County Attorney Alan George explained the process that has led to the election in which voters will decide whether to pay a 5.5 cent “facilities tax” hike (per $100 of assessed property value) for a new high school. He began his remarks by praising County Clerk Sandy Jones for the “tremendously difficult task” of inspecting and certifying signatures on the petition that led to the special election. George also said that the court had only budgeted for the May primary for this fiscal year (which ends June 30), and that he’d suggested to Kerry Harvey, an outside attorney working for the Board of Education, that the Board pay the cost of the election “up front.”
The price tag for the machines, workers, and other items is approximately $50,000, according to Jones.
Judge-Executive John Coyle suggested that the court ask the Board for at least $50,000 and perhaps a couple thousand more. The court took no official action, but when Coyle asked for a straw vote on the question of asking the Board for the money before the election, it appeared that every magistrate raised a hand.
A representative of a construction firm involved with the Kentucky Wired project briefed the court on the state-wide fiber-optic, high-speed internet project.
Holly Hopkins Scoville said the 30-year project had already begun in Woodford County and that the “end date” would be July 2020, though officials hoped to finish earlier. She acknowledged delays in the ambitious program, which conservative critics have said is an expensive, “utopian” project unlikely to measure up to backers’ promises.

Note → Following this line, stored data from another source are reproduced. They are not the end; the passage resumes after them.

-- ==== Sys2Proof/Machine/Access.lean ====
section
/-! DEFINITION. RB, WB and RW (spec 41_access.md R90-R97). -/

namespace Sys2Proof.Machine

/-- RB past the latch and the reentrancy check (R90). -/
def readByteAt (addr : Addr) (s : State) : Host.Outcome State Fault Refusal :=
  let off := offsetOf (widen addr)
  match s.check .rb (firstWord (.rb addr)) addr .r (pageOf (widen addr)) off 1 with
  | .ok b => .next (s.respond ((s.blkGet b off).setWidth 32))
  | .bad => .next s.respondFreeByte
  | .raised r => .next (s.raise r)
  | .noBlock b => .fault (.noSuchBlock b)

/-- "then", after the store: notify for a paging address (R92, 42_trap.md R110). -/
def afterStore (addr : Addr) (data : Byte) (s : State) : Host.Outcome State Fault Refusal :=
  if isPagingAddr addr then notify (pagingIndex addr) data s else .next s

/-- WB past the latch and the reentrancy check (R92): a Debug fault stops before the store; a Release failure stores nothing and still notifies. -/
def writeByteAt (addr : Addr) (data : Byte) (s : State) : Host.Outcome State Fault Refusal :=
  let off := offsetOf (widen addr)
  match s.check .wb (firstWord (.wb addr data)) addr .w (pageOf (widen addr)) off 1 with
  | .ok b => afterStore addr data (s.blkSet b off data)
  | .bad => afterStore addr data s
  | .raised r => .next (s.raise r)
  | .noBlock b => .fault (.noSuchBlock b)

/-- RW's fast path, off < 1023: two bytes of one block (R94, R95). -/
def readWordFast (addr : Addr) (s : State) : Host.Outcome State Fault Refusal :=
  let off := offsetOf (widen addr)
  match s.check .rw (firstWord (.rw addr)) addr .r (pageOf (widen addr)) off 2 with
  | .ok b => .next (s.respond ((littleEndian (s.blkGet b off) (s.blkGet b (off + 1))).setWidth 32))
  | .bad => .next s.respondFreeHalf
  | .raised r => .next (s.raise r)
  | .noBlock b => .fault (.noSuchBlock b)

/-- RW's split path, off = 1023: the low byte's checks, then the high byte's at `addr + 1` in 17 bits (R93, R95, R96). -/
def readWordSplit (addr : Addr) (s : State) : Host.Outcome State Fault Refusal :=
  let off := offsetOf (widen addr)
  let off2 := offsetOf (highByteAddr addr)
  let c1 := s.check .rw (firstWord (.rw addr)) addr .r (pageOf (widen addr)) off 1
  let c2 := s.check .rw (firstWord (.rw addr)) addr .r (pageOf (highByteAddr addr)) off2 1
  match c1, c2 with
  | .raised r, _ => .next (s.raise r)
  | .noBlock b, _ => .fault (.noSuchBlock b)
  | _, .raised r => .next (s.raise r)
  | _, .noBlock b => .fault (.noSuchBlock b)
  | .ok b1, .ok b2 => .next (s.respond ((littleEndian (s.blkGet b1 off) (s.blkGet b2 off2)).setWidth 32))
  | .ok _, .bad => .next s.respondFreeHalf
  | .bad, .ok _ => .next s.respondFreeHalf
  | .bad, .bad => .next s.respondFreeHalf

/-- RW past the latch and the reentrancy check (R94, R95). -/
def readWordAt (addr : Addr) (s : State) : Host.Outcome State Fault Refusal :=
  if offsetOf (widen addr) < Config.pageSize - 1 then readWordFast addr s else readWordSplit addr s

/-- RB. -/
def execRb (addr : Addr) (s : State) : Host.Outcome State Fault Refusal :=
  s.unlessLatched (s.unlessInTrap .rb (firstWord (.rb addr)) (readByteAt addr s))

/-- WB. -/
def execWb (addr : Addr) (data : Byte) (s : State) : Host.Outcome State Fault Refusal :=
  s.unlessLatched (s.unlessInTrap .wb (firstWord (.wb addr data)) (writeByteAt addr data s))

/-- RW. -/
def execRw (addr : Addr) (s : State) : Host.Outcome State Fault Refusal :=
  s.unlessLatched (s.unlessInTrap .rw (firstWord (.rw addr)) (readWordAt addr s))

end Sys2Proof.Machine
end

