/-- In Release mode COPY of blocks of the arena, two or one, always completes, whatever the positions and the length (43_bulk_copy.md R120): an out-of-range destination index has no effect, an out-of-range source index gives some byte, and an index in range the source byte as it stands at its step, which is the byte an earlier step left where the source index lies in the destination range (R122), the original byte otherwise. -/
def Obligations.CopyReleaseOutOfRange : Prop :=
  ∀ (s : State) (sb db : BlockId) (sp dp n : Position) (ls ld : Nat), s.wf = true → s.fault = none →
    s.mode = .release → s.lenOf sb = some ls → s.lenOf db = some ld →
      ∃ t, exec (.copy sb sp db dp n) s = .next t ∧ t = { s with blocks := t.blocks, draws := t.draws } ∧
        ∀ i < n.toNat, ∃ x : Byte,
          t.readByte db (dp.toNat + i) =
            if ld ≤ dp.toNat + i then none
            else if ls ≤ sp.toNat + i then some x
            else if sb = db ∧ dp.toNat < sp.toNat ∧ sp.toNat + i < dp.toNat + n.toNat then t.readByte db (sp.toNat + i)
            else s.readByte sb (sp.toNat + i)

/-- RESET (44_session.md R130): all 128 entries Absent and nothing else; in Debug mode every access then faults; ReentrantAccess inside a notification; nothing once a fault is latched. -/
def Obligations.ResetClearsBothMaps : Prop :=
  ∀ s : State,
    (s.fault = none → s.inTrap = false →
      exec .reset s = .next { s with readMap := Vector.replicate 64 .absent, writeMap := Vector.replicate 64 .absent } ∧
      (s.mode = .debug → ∀ t, exec .reset s = .next t → ∀ (addr : Addr) (data : Byte),
        ∀ i ∈ [Instr.rb addr, Instr.rw addr, Instr.wb addr data],
          ∃ u r, exec i t = .next u ∧ u.fault = some r ∧ r.code = .unmappedPage)) ∧
    (s.fault = none → s.inTrap = true →
      exec .reset s = .next { s with fault := some { code := .reentrantAccess, op := .reset, word := 0x70000000#32 } }) ∧
    (s.fault ≠ none → exec .reset s = .next s)

/-- A faulting command other than a WB or a notification has no effect besides its fault, and its record names it and its first word (60_exceptions.md R141, R142). -/
def Obligations.FaultingCommandOnlyLatches : Prop :=
  ∀ (s t : State) (i : Instr) (r : FaultRecord),
    (∀ a v, i ≠ .wb a v) → (∀ k v, i ≠ .notify k v) → s.fault = none → exec i s = .next t → t.fault = some r →
      t = { s with fault := some r } ∧ r.word = firstWord i

/-- In Release mode neither UnmappedPage nor OffsetOutOfRange is ever raised, by any command or by a command of a mapper's answer (60_exceptions.md R146). -/
def Obligations.ReleaseRaisesNoAddressingFault : Prop :=
  ∀ (s t : State) (r : FaultRecord), s.mode = .release → s.fault = none → step s = .next t → t.fault = some r →
    r.code ≠ .unmappedPage ∧ r.code ≠ .offsetOutOfRange
end

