/-- WB below the paging registers, where its byte is found, is the store and nothing more (41_access.md R92). -/
theorem exec_wb_found_low {s : State} {a : Addr} {b : BlockId} {n : Nat} (v : Byte) (hf : s.fault = none)
    (hi : s.inTrap = false) (ha : a.toNat < 0xFFFC) (hb : s.writeMap[a.toNat / 1024]? = some (.bound b))
    (hn : s.lenOf b = some n) (hlt : a.toNat % 1024 < n) :
    exec (.wb a v) s = .next (s.blkSet b (a.toNat % 1024) v) := by
  rw [exec_wb_found v hf hi hb hn hlt, afterStore_low ha]

/-- Settles O36: RB reads the arena the store left, in which one byte of one block is new. -/
theorem storeIsSeenExactlyThroughAliases : Obligations.StoreIsSeenExactlyThroughAliases := by
  unfold Obligations.StoreIsSeenExactlyThroughAliases
  intro s t a a' v old b b' n hs hf ha hb hn hlt hb' hold hexec
  obtain ⟨harena, -⟩ := State.wf_iff.mp hs
  have hi := State.wf_inTrap hs hf
  rw [exec_wb_found_low v hf hi ha hb hn hlt] at hexec
  cases hexec
  have hread : (s.blkSet b (a.toNat % 1024) v).readByte b' (a'.toNat % 1024) =
      some (if b' = b ∧ a'.toNat % 1024 = a.toNat % 1024 then v else old) := by
    rw [State.readByte_blkSet harena hn hlt, hold, apply_ite some]
  rw [exec_rb_found (s := s.blkSet b (a.toNat % 1024) v) hf hi hb' hread,
    State.respond_of_not_inTrap (s := s.blkSet b (a.toNat % 1024) v) hi]

/-! ## What a read does -/

/-- Past the latch and the reentrancy check. -/
theorem State.checks_eq_next {s t : State} {op : Mnemonic} {w : Word} {body : Host.Outcome State Fault Refusal}
    (h : s.unlessLatched (s.unlessInTrap op w body) = .next t) :
    (s.latched = true ∧ t = s) ∨ t = s.raise (reentrantRecord op w) ∨
      (s.fault = none ∧ s.inTrap = false ∧ body = .next t) := by
  rcases State.unlessLatched_eq_next h with hl | ⟨hf, h⟩
  · exact .inl hl
  rcases State.unlessInTrap_eq_next h with ⟨-, e⟩ | ⟨hi, h⟩
  · exact .inr (.inl e)
  · exact .inr (.inr ⟨hf, hi, h⟩)

/-- RW where both its bytes are found: on either path they are the bytes at `a` and `a + 1` (41_access.md R93-R95). -/
theorem exec_rw_found {s : State} {a : Addr} {b1 b2 : BlockId} {low high : Byte} (hf : s.fault = none)
    (hi : s.inTrap = false) (hb1 : s.readMap[a.toNat / 1024]? = some (.bound b1))
    (hlow : s.readByte b1 (a.toNat % 1024) = some low)
    (hb2 : s.readMap[(a.toNat + 1) / 1024]? = some (.bound b2))
    (hhigh : s.readByte b2 ((a.toNat + 1) % 1024) = some high) :
    exec (.rw a) s = .next (s.respond ((littleEndian low high).setWidth 32)) := by
  obtain ⟨n1, hn1, hlt1⟩ := State.readByte_isSome_iff.mp ⟨low, hlow⟩
  obtain ⟨n2, hn2, hlt2⟩ := State.readByte_isSome_iff.mp ⟨high, hhigh⟩
  rw [exec_rw_body hf hi]
  by_cases hfast : a.toNat % 1024 < 1023
  · have hpage : (a.toNat + 1) / 1024 = a.toNat / 1024 := by omega
    have hoff : (a.toNat + 1) % 1024 = a.toNat % 1024 + 1 := by omega
    obtain rfl : b1 = b2 := by simpa [hpage, hb1] using hb2
    rw [hoff] at hhigh hlt2
    rw [readWordAt_fast hfast, readWordFast]
    simp only [pageOf_widen, offsetOf_widen]
    rw [State.check_ok (d := .r) hb1 hn2 (by omega)]
    simp only [State.blkGet_of_readByte hlow, State.blkGet_of_readByte hhigh]
  · rw [readWordAt_split (by omega), readWordSplit]
    simp only [pageOf_widen, offsetOf_widen, pageOf_highByteAddr, offsetOf_highByteAddr]
    rw [State.check_ok (d := .r) hb1 hn1 hlt1, State.check_ok (d := .r) hb2 hn2 hlt2]
    simp only [State.blkGet_of_readByte hlow, State.blkGet_of_readByte hhigh]

theorem resolveEntry_bound {s : State} {d : Dir} {p : Page} {b : BlockId} (h : s.entry d p.toNat = .bound b) :
    resolveEntry d p s = s.respond (boundResponse b) := by
  simp only [resolveEntry, h]

/-- The states a read, or an illegal word, can answer: as it was behind a latched fault, a fault latched, a free value in Release, or a response that the same command gives again (20_memory.md R47). -/
inductive ReadAnswer (i : Instr) (s : State) : State → Prop
  | latched (h : s.latched = true) : ReadAnswer i s s
  | raised (r : FaultRecord) : ReadAnswer i s (s.raise r)
  | released (h : s.mode = .release) (w : Word) (draws : Nat) : ReadAnswer i s { s.respond w with draws := draws }
  | answered (w : Word) (again : exec i (s.respond w) = .next ((s.respond w).respond w)) :
    ReadAnswer i s (s.respond w)

theorem exec_trans_readAnswer {s t : State} {a : Addr} (h : exec (.trans a) s = .next t) :
    ReadAnswer (.trans a) s t := by
  rcases State.unlessLatched_eq_next h with ⟨hl, rfl⟩ | ⟨hf, h⟩
  · exact .latched hl
  · cases h
    exact .answered _ (State.unlessLatched_of_none (s := s.respond _) hf _)

theorem exec_rb_readAnswer {s t : State} {a : Addr} (h : exec (.rb a) s = .next t) : ReadAnswer (.rb a) s t := by
  rcases State.checks_eq_next h with ⟨hl, rfl⟩ | rfl | ⟨hf, hi, h⟩
  · exact .latched hl
  · exact .raised _
  rcases readByteAt_cases a s with ⟨b, v, hb, hv, e⟩ | ⟨hm, e⟩ | ⟨r, -, e, -⟩ | ⟨b, -, -, e⟩ <;> rw [e] at h <;> cases h
  · exact .answered _ (exec_rb_found (s := s.respond _) hf hi hb hv)
  · exact .released hm _ _
  · exact .raised r

theorem exec_rw_readAnswer {s t : State} {a : Addr} (h : exec (.rw a) s = .next t) : ReadAnswer (.rw a) s t := by
  rcases State.checks_eq_next h with ⟨hl, rfl⟩ | rfl | ⟨hf, hi, h⟩
  · exact .latched hl
  · exact .raised _
  rcases readWordAt_cases a s with ⟨b1, b2, low, high, hb1, hlow, hb2, hhigh, e⟩ | ⟨hm, e⟩ | ⟨r, -, e, -⟩ | ⟨p, b, -, -, e⟩ <;>
    rw [e] at h <;> cases h
  · exact .answered _ (exec_rw_found (s := s.respond _) hf hi hb1 hlow hb2 hhigh)
  · exact .released hm _ _
  · exact .raised r

theorem exec_resolve_readAnswer {s t : State} {d : Dir} {p : Page} (h : exec (.resolve d p) s = .next t) :
    ReadAnswer (.resolve d p) s t := by
  rcases State.unlessLatched_eq_next h with ⟨hl, rfl⟩ | ⟨hf, h⟩
  · exact .latched hl
  cases h
  rcases resolveEntry_cases d p s with ⟨b, hb, e⟩ | ⟨-, hm, e⟩ | ⟨-, -, r, e, -⟩ <;> rw [e]
  · refine .answered _ ((State.unlessLatched_of_none (s := s.respond _) hf _).trans ?_)
    rw [resolveEntry_bound (s := s.respond _) hb]
  · exact .released hm _ s.draws
  · exact .raised r

theorem exec_illegal_readAnswer {s t : State} {w : Word} (h : exec (.illegal w) s = .next t) :
    ReadAnswer (.illegal w) s t := by
  rcases State.unlessLatched_eq_next h with ⟨hl, rfl⟩ | ⟨-, h⟩
  · exact .latched hl
  · cases h
    exact .raised _

/-- A read appends responses, latches a fault or takes free values, and does nothing else (41_access.md R91). -/
theorem ReadAnswer.frame {i : Instr} {s t : State} (h : ReadAnswer i s t) :
    t = { s with responses := t.responses, fault := t.fault, draws := t.draws } := by
  cases h <;> rfl

/-- In Debug mode a read that completes answers a response that the same command gives again. -/
theorem ReadAnswer.answered_of_debug {i : Instr} {s t : State} (h : ReadAnswer i s t) (hm : s.mode = .debug)
    (hf : s.fault = none) (ht : t.fault = none) :
    ∃ w, t = s.respond w ∧ exec i (s.respond w) = .next ((s.respond w).respond w) := by
  cases h with
  | latched hl => exact absurd hf ((State.latched_iff s).mp hl)
  | raised r => cases ht
  | released hm' => exact absurd (hm.symm.trans hm') (by decide)
  | answered w again => exact ⟨w, rfl, again⟩

theorem State.recipient_respond (s : State) (w : Word) : (s.respond w).recipient = s.recipient := rfl

theorem State.respond_respond (s : State) (w : Word) :
    (s.respond w).respond w =
      { s with responses := s.responses ++
        [{ recipient := s.recipient, word := w }, { recipient := s.recipient, word := w }] } := by
  rw [State.respond, State.recipient_respond, State.respond_responses, List.append_assoc]
  rfl

/-- Every read, and an illegal word, answers as `ReadAnswer` says. -/
theorem exec_readAnswer {i : Instr} {s t : State}
    (hi : (∃ a, i = .trans a) ∨ (∃ a, i = .rb a) ∨ (∃ a, i = .rw a) ∨ (∃ d p, i = .resolve d p) ∨ (∃ w, i = .illegal w))
    (h : exec i s = .next t) : ReadAnswer i s t := by
  rcases hi with ⟨a, rfl⟩ | ⟨a, rfl⟩ | ⟨a, rfl⟩ | ⟨d, p, rfl⟩ | ⟨w, rfl⟩
  · exact exec_trans_readAnswer h
  · exact exec_rb_readAnswer h
  · exact exec_rw_readAnswer h
  · exact exec_resolve_readAnswer h
  · exact exec_illegal_readAnswer h

/-- Settles O39: the one way a read completes in Debug mode is the response it gives again. -/
theorem readsAreRepeatable : Obligations.ReadsAreRepeatable := by
  unfold Obligations.ReadsAreRepeatable
  intro s t i hi hm hf hexec ht
  have hread := exec_readAnswer (hi.imp_right (.imp_right (.imp_right .inl))) hexec
  obtain ⟨w, rfl, again⟩ := hread.answered_of_debug hm hf ht
  rw [State.respond_respond] at again
  exact ⟨{ recipient := s.recipient, word := w }, rfl, again⟩

/-- Settles O40: the frame of a read, whose blocks are those of before. -/
theorem readFrame : Obligations.ReadFrame := by
  unfold Obligations.ReadFrame
  intro s t i hi hexec
  have hframe := (exec_readAnswer hi hexec).frame
  have hblocks : t.blocks = s.blocks := by rw [hframe]
  exact ⟨hframe, State.readByte_congr hblocks⟩

end Sys2Proof.Machine
end

section
/-! The family 30_encoding.md: the layouts as concatenations of their fields, decode against encode in both directions, the framing of streams, what illegal words and reserved bits raise, and the pseudo-instructions. -/

namespace Sys2Proof

/-! ## Words as concatenations of their fields -/

/-- A mask acts on each field of a word by itself. -/
theorem and_append_eq_append_iff {n m : Nat} {a a' p : BitVec n} {b b' q : BitVec m} :
    (a ++ b) &&& (a' ++ b') = p ++ q ↔ a &&& a' = p ∧ b &&& b' = q := by
  rw [BitVec.and_append]
  refine ⟨fun h => ⟨?_, ?_⟩, fun ⟨ha, hb⟩ => by rw [ha, hb]⟩
  · simpa only [BitVec.extractLsb'_append_eq_left] using congrArg (BitVec.extractLsb' m n) h
  · simpa only [BitVec.extractLsb'_append_eq_right] using congrArg (BitVec.extractLsb' 0 m) h

theorem exists_eq_append {n m : Nat} (w : BitVec (n + m)) : ∃ (high : BitVec n) (low : BitVec m), w = high ++ low :=
  ⟨_, _, BitVec.extractLsb'_append_extractLsb'.symm⟩

theorem exists_eq_append_half (w : Word) : ∃ high low : BitVec 16, w = high ++ low :=
  exists_eq_append (n := 16) (m := 16) w

/-- The fields of WB's layout (30_encoding.md R66). -/
theorem exists_eq_append_wb (w : Word) : ∃ (high : BitVec 8) (data : Byte) (addr : Addr), w = high ++ data ++ addr := by
  obtain ⟨upper, addr, rfl⟩ := exists_eq_append_half w
  obtain ⟨high, data, rfl⟩ := exists_eq_append (n := 8) (m := 8) upper
  exact ⟨high, data, addr, rfl⟩

/-- The fields of the layouts of BIND and RESOLVE (30_encoding.md R68, R69). -/
theorem exists_eq_append_bind (w : Word) :
    ∃ (high : BitVec 7) (d : BitVec 1) (z : BitVec 2) (page : Page) (low : BitVec 16), w = high ++ d ++ z ++ page ++ low := by
  obtain ⟨upper, low, rfl⟩ := exists_eq_append_half w
  obtain ⟨upper, page, rfl⟩ := exists_eq_append (n := 10) (m := 6) upper
  obtain ⟨upper, z, rfl⟩ := exists_eq_append (n := 8) (m := 2) upper
  obtain ⟨high, d, rfl⟩ := exists_eq_append (n := 7) (m := 1) upper
  exact ⟨high, d, z, page, low, rfl⟩

/-! ## The fields of a concatenation -/

@[simp] theorem addrField_append (high : BitVec 16) (addr : Addr) : addrField (high ++ addr) = addr :=
  BitVec.extractLsb'_append_eq_right

@[simp] theorem blkField_append (high : BitVec 16) (blk : BlockId) : blkField (high ++ blk) = blk :=
  BitVec.extractLsb'_append_eq_right

@[simp] theorem dataField_append (high : BitVec 8) (data : Byte) (addr : Addr) :
    dataField (high ++ data ++ addr) = data := by
  have hupper : dataField (high ++ data ++ addr) = (high ++ data).extractLsb' 0 8 :=
    BitVec.extractLsb'_append_eq_of_le (by decide)
  rw [hupper, BitVec.extractLsb'_append_eq_right]

@[simp] theorem pageField_append (high : BitVec 10) (page : Page) (low : BitVec 16) :
    pageField (high ++ page ++ low) = page := by
  have hupper : pageField (high ++ page ++ low) = (high ++ page).extractLsb' 0 6 :=
    BitVec.extractLsb'_append_eq_of_le (by decide)
  rw [hupper, BitVec.extractLsb'_append_eq_right]

/-- The direction whose bit is `d` (30_encoding.md R62). -/
def dirOfBit (d : BitVec 1) : Dir := if d = 1#1 then .w else .r

@[simp] theorem bit_dirOfBit : ∀ d : BitVec 1, (dirOfBit d).bit = d := by decide

@[simp] theorem dirOfBit_bit (d : Dir) : dirOfBit d.bit = d := by cases d <;> rfl

@[simp] theorem dirField_append (high : BitVec 7) (d : BitVec 1) (z : BitVec 2) (page : Page) (low : BitVec 16) :
    dirField (high ++ d ++ z ++ page ++ low) = dirOfBit d := by
  have hbit : (high ++ d ++ z ++ page ++ low).getLsbD 24 = d.getLsbD 0 := by
    rw [BitVec.getLsbD_append, BitVec.getLsbD_append, BitVec.getLsbD_append, BitVec.getLsbD_append]
    rfl
  have hd : ∀ d : BitVec 1, (if d.getLsbD 0 then Dir.w else .r) = dirOfBit d := by decide
  rw [← hd, ← hbit]
  rfl
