-- ==== Sys2Proof/Machine/KeyScanner.lean ====
section
/-! DEFINITION. The command of the Key Scanner (R141). -/

namespace Sys2Proof.Machine

/-- KEY.SCAN with a key latched: only that key's line is sampled; if it reads released the latch is cleared; either way
the result is None (R141). -/
def scanLatched (k : Key) (keyN : BitVec 4) (s : State) : State :=
  (if sample keyN k then s.writeLatched none else s).returnKey none 0

/-- KEY.SCAN with nothing latched: the first asserted key, if any, is latched and reported after the debounce pause
(R141). The lines are not sampled again (R146). -/
def scanUnlatched (keyN : BitVec 4) (s : State) : State :=
  match firstPressed keyN with
  | some k => (s.writeLatched (some k)).returnKey (some k) s.tDebounce
  | none => s.returnKey none 0

/-- `KEY.SCAN keys` (R141). A LATCHED code that stands for nothing is a fault (R76; log entry 6). -/
def execKeyScan (keyN : BitVec 4) (s : State) : Host.Outcome State Fault Refusal :=
  match keyOf s.latched with
  | some (some k) => .next (scanLatched k keyN s)
  | some none => .next (scanUnlatched keyN s)
  | none => .fault .unreachableKeyCode

end Sys2Proof.Machine
end

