/-! Broken duties and the block. -/

/-- R202, R257: two outcomes alike but for what the host owes, has waited or has broken: stops by the same name, or next
states that differ in the host's record only, with the same actions pending and both or neither in a pause. -/
inductive AlikeButDuties : Host.Outcome State Fault Refusal → Host.Outcome State Fault Refusal → Prop
  | next (t : State) {h h' : HostSide} (hpending : h'.pending = h.pending) (hscanning : h'.scanning = h.scanning) :
      AlikeButDuties (.next (t.withHost h)) (.next (t.withHost h'))
  | fault (f : Fault) : AlikeButDuties (.fault f) (.fault f)
  | refused (r : Refusal) : AlikeButDuties (.refused r) (.refused r)

theorem AlikeButDuties.refl (o : Host.Outcome State Fault Refusal) : AlikeButDuties o o := by
  cases o with
  | next t => exact .next t (h := t.host) (h' := t.host) rfl rfl
  | fault f => exact .fault f
  | refused r => exact .refused r

theorem noteAfter_scanning_congr (i : Instr) (v : State) {h h' : HostSide} (hscanning : h'.scanning = h.scanning) :
    (noteAfter i (v.withHost h')).scanning = (noteAfter i (v.withHost h)).scanning := by
  cases i <;> simp [noteAfter, hscanning]

section
variable {s : State} {h : HostSide} (hpending : h.pending = s.host.pending) (hscanning : h.scanning = s.host.scanning)
include hpending

/-- R250: of the host's side a reset reads the pending actions only. -/
theorem State.resetTo_withHost (c : Construction) : (s.withHost h).resetTo c = s.resetTo c := by
  simp [State.resetTo, hpending]

include hscanning

/-- R202: the block's part of a command is the same whatever the record, and the two notes take from the record's
pending actions and its pause only those. -/
theorem issue_alikeButDuties (i : Instr) : AlikeButDuties (issue i s) (issue i (s.withHost h)) := by
  rw [issue_eq, issue_eq, exec_withHost]
  cases exec i s with
  | next v => exact .next v (by simpa using hpending) (noteAfter_scanning_congr i v (by simpa using hscanning))
  | fault f => exact .fault f
  | refused r => exact .refused r

theorem issueDuringPause_alikeButDuties (n : Nat) (i : Instr) :
    AlikeButDuties (issueDuringPause n i s) (issueDuringPause n i (s.withHost h)) := by
  rw [issueDuringPause, issueDuringPause, State.withHost_host, hscanning]
  split
  · exact .refused _
  · exact issue_alikeButDuties (s := s.withHost (s.host.elapse n)) (h := h.elapse n) hpending hscanning i

theorem runAction_alikeButDuties (a : HostAction) : AlikeButDuties (runAction a s) (runAction a (s.withHost h)) := by
  cases a with
  | reset c =>
    rw [runAction, runAction, State.resetTo_withHost hpending]
    exact .refl _
  | issue tx =>
    exact issue_alikeButDuties (s := s.withHost s.host.finishPause) (h := h.finishPause) hpending rfl (decode tx)
  | duringPause n tx => exact issueDuringPause_alikeButDuties hpending hscanning n (decode tx)
  | wait n => exact .next s hpending rfl
  | waitMuxDelay => exact .next s hpending rfl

“In Woodford County, you all will actually be receiving the large backbone of this middle mile. What that means is, we are the middle portion of this. This network will allow ISP (internet service providers) to attach to it to bring fiber-to-home, fiber-to-business projects,” Scoville said.
Benefits include higher speed and more reliable service, she said.
The court unanimously accepted the fiscal year 2019 “preliminary” budget for the Woodford County Extension District, which was adopted by the district board on March 27.
Spending items include $299,082 for personnel, $167,898 for operations, $179,264 for administration and reserves, and $115,095 for capital outlay.
The court unanimously approved Coyle’s recommendations that Annie Denton of Midway and Jennifer Sullivan of Versailles be appointed to fill vacancies on the Woodford County Public Library Board of Trustees. Denton’s term will end June 30, 2020; Sullivan’s on June 30, 2019.
Coyle also announced his personal appointment of John Dale to the Board of Assessments for a three-year term.
Personnel Director Devetta Jackson told the court that Humana’s initial offer to renew the county’s health insurance contract was 11.7 percent higher than last year. She noted that last year, the company paid out more in county employee claims than it received in premiums.
Jackson said she’d budgeted a 10 percent increase, and said negotiations between the county and the health insurance giant continue.